Наступила зима. Люда со дня на день откладывала свой отъезд. И тут она опять встретила его, но на этот раз — в клубе. Петя подошел и был очень вежлив и серьезен. Он танцевал с ней и рассказывал о новом своем ГАЗе, о городах. Говорил о Ленинграде, думая, наверно, что ей приятно слушать о городе, в котором она живет. Говорил о Петергофе, о фонтанах, но все это так, словно Люда никогда и не бывала в Ленинграде и в Петергофе…
— А там фонтанов, — говорил он восторженно, — четыреста пятьдесят три штуки! Или нет… четыреста пятьдесят семь. Кажется, четыреста пятьдесят семь. Во, сколько там фонтанов!
Это было смешно, и Люда улыбалась, думая о парне, который ничего-то не видел в жизни, а если и видел, то только чужими глазами, видел четыреста пятьдесят семь фонтанов Петергофа и часы Петропавловки, которые «в несколько раз больше человека, а кажутся маленькими совсем»…
На нем была в тот вечер черная вельветовая куртка, и волосы его и брови казались оттого совсем седыми. Люда понимала, что ему приятно говорить с ней о Ленинграде, приятно видеть ее улыбку, и она была покорна тогда и внимательна, потому что не хотела обижать его.
— Да, — соглашалась она, — Ленинград чудесный город. Разве за неделю увидишь все?
— А между прочим, там у меня тетка живет, на Васильевском острове, — говорил Петя, топчась на месте в трясучем каком-то танце. — К ней не пропишут, а то бы я уехал туда жить.
— Зачем? — спрашивала Люда. — У вас здесь тоже хорошо.
Петя косился на нее и, конечно, не верил. Пластинка была затерта и отчаянно хрипела. В бешеном ритме музыки женщина осатанело выкрикивала на незнакомом языке слова однообразной песни, и у всех танцующих были потные лица. Наверно, эту пластинку часто заводили здесь… А может быть, это у женщины был такой охрипший голос, как на заезженной пластинке. Кажется, пела негритянка.
Люда оставила ленинградский адрес, надеясь, что писать Петя не станет, хотя и приятно ей было диктовать этому парню, с трудом разыскавшему карандаш и бумагу, свой адрес, потому что была в том какая-то тайна.
Но писем она не ждала и никогда не задумывалась, не вспоминала о Пете. Да и теперь пришла к нему в мыслях и подумала о нем тоже случайно, лишь после того, как вспомнила о моченых яблоках.

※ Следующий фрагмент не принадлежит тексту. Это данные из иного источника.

-- ==== Sys2Proof/Tests/Slice0.lean ====
section
/-! SUPPORT. Tests: ill-formed commands refused, published vectors of the ciphers and checks, one step of each command with
results worked out from the rules by hand, and for each statement states and operands that meet its hypotheses. -/

namespace Sys2Proof.Tests

set_option Elab.async false

open Sys2Proof.Machine

/-! ## Well-formedness -/

theorem smoke_rack_frame_empty :
    Instr.wellFormed (.rackFrameReceived { frame := { data := [], fcs := 0 }, ranShort := none,
                                           begunBeforeZeroize := false, begunBeforeUp := false }) = false := by decide

theorem smoke_inbound_frame_empty :
    Instr.wellFormed (.inboundFrameReceived { frame := { data := [], fcs := 0 }, ranOut := false,
                                              begunBeforeUp := false }) = false := by decide

/-- A start bit follows 16 bit times of idle (R27). -/
theorem smoke_attempt_before_idle : Instr.wellFormed (.busAttemptStart 15) = false := by decide

theorem smoke_image_too_long (memory : List Byte) (h : 2 ^ 24 < memory.length) :
    Instr.wellFormed (.imageReadDone memory) = false := by
  simpa [Instr.wellFormed] using h

/-! ## Published vectors -/

/-- FIPS 197, appendix C.3. -/
theorem test_aes256 :
    aesBlock (aesRoundKeys 0x000102030405060708090a0b0c0d0e0f101112131415161718191a1b1c1d1e1f)
      (beBytes 16 0x00112233445566778899aabbccddeeff) = beBytes 16 0x8ea2b7ca516745bfeafc49904b496089 := by
  decide +kernel

/-- The test cases of the Galois/counter mode proposal for a 256-bit key: case 13, no text. -/
theorem test_gmac_empty : gcmTag 0 (beBytes 12 0) [] [] = beBytes 16 0x530f8afbc74536b9a963b4f1c4cb738b := by
  decide +kernel

/-- The same test cases: case 14, one block of zeros. -/
theorem test_gcm_block :
    gcmCrypt 0 (beBytes 12 0) (beBytes 16 0) = beBytes 16 0xcea7403d4d606b6e074ec5d3baf39d18 ∧
    gcmTag 0 (beBytes 12 0) [] (beBytes 16 0xcea7403d4d606b6e074ec5d3baf39d18) =
      beBytes 16 0xd0d1c8a799996bf0265b98b5d48ab919 := by
  decide +kernel

/-- The check values that the CRC catalogues give for the nine characters 1 to 9: CRC-32 (IEEE 802.3), the same generator
without reflection (R212), and generator 8005h with preset FFFFh (R204). -/
theorem test_crcs :
    let digits := beBytes 9 0x313233343536373839
    ethernetFcs digits = 0xcbf43926 ∧ imageCrc digits = 0xfc891918 ∧ crc16 (digits.flatMap msbBits) = 0xaee7 := by
  decide +kernel

/-! ## States of the tests -/

/-- The state a command leaves; the command's state before where it does not complete. -/
def after (c : Instr) (s : State) : State :=
  match exec c s with
  | .next t => t
  | _ => s

/-- A configuration: every fault parks, association 0 to 4 defined with W = 4096, G = 512, M = 100, level 1. -/
def cfg : Image :=
  { Image.absent with
    ownAddress := 0x020000000001, agentAddress := 0x020000000002, commandType := 0x88b5, envelopeType := 0x88b6, cMax := 1518,
    settleTime := 1, holdLimit := 10, pOn := 384, hysteresis := 256, pauseTime := 5, caps := Vector.replicate 8 2048,
    parkCap := 2048, defaultSegment := 7, ladder := #v[256, 512, 1024, 2048],
    settings := Vector.replicate 13 { disposition := .park, notify := false, alert := false },
    defs := Vector.ofFn (fun a : Fin 64 =>
      if a.val < 5 then { defined := true, window := 4096, guard := 512, margin := 100, startLevel := 1 }
      else AssocDef.undefined) }

/-- An association's record with its reservation. -/
def live : Assoc :=
  { Assoc.reset with
    state := .live, epoch := some 7, hwm := some 300, assigned := 92,
    active := some { start := 91, stop := 95, next := 93 }, queued := some { start := 200, stop := 300 }, acc := 3 }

— А ты помнишь, — спросила она у бабушки, — парня, который яблоко тогда слопал, светлый такой? Помнишь, наверно.
— Чего? — спросила бабушка. — Задумалась я.
Люда, отчужденно улыбаясь, глядела на нее и молчала.
К стене была приколота швейной иглой глянцевая фотокарточка отца, и Люда спросила, переведя на нее взгляд:
— Откуда такая?
А бабушка улыбнулась и сказала:
— Это весной еще… Перед самой пасхой письмо получила. Видишь какой. Как генерал…
Отец был в шинели и в парадной фуражке. Смотрел он строго, но была в этой строгости, в этом напряженном сосредоточии взгляда застывшая грусть, и чем больше всматривалась Люда, тем отчетливее понимала скрытую и непроходящую тоску отца. И ей вдруг стало жаль его…
— Да, — сказала она со вздохом, — а в этом году, наверно, не будет яблок… Лето дождливое.
— А разве он тебе не показывал эту карточку? — спросила бабушка.
— Эту? Нет. А мне она не нравится. У него есть лучше. Здесь он грустный.
— Ну уж! Не грустный. Это он на меня так смотрит с нежностью. Он всегда такой. Ну, а скучать-то отец не будет без тебя? Один-то как же останется?
— А он разве тебе ничего не писал? — спросила Люда. — А он ведь теперь… — она говорила неуверенно, — он не один.
Бабушка промолчала, и лицо ее стало холщового цвета. Потом сказала медлительно и глухо:
— Ты не осуждай… Хорошо, что не один. А у тебя вся жизнь впереди.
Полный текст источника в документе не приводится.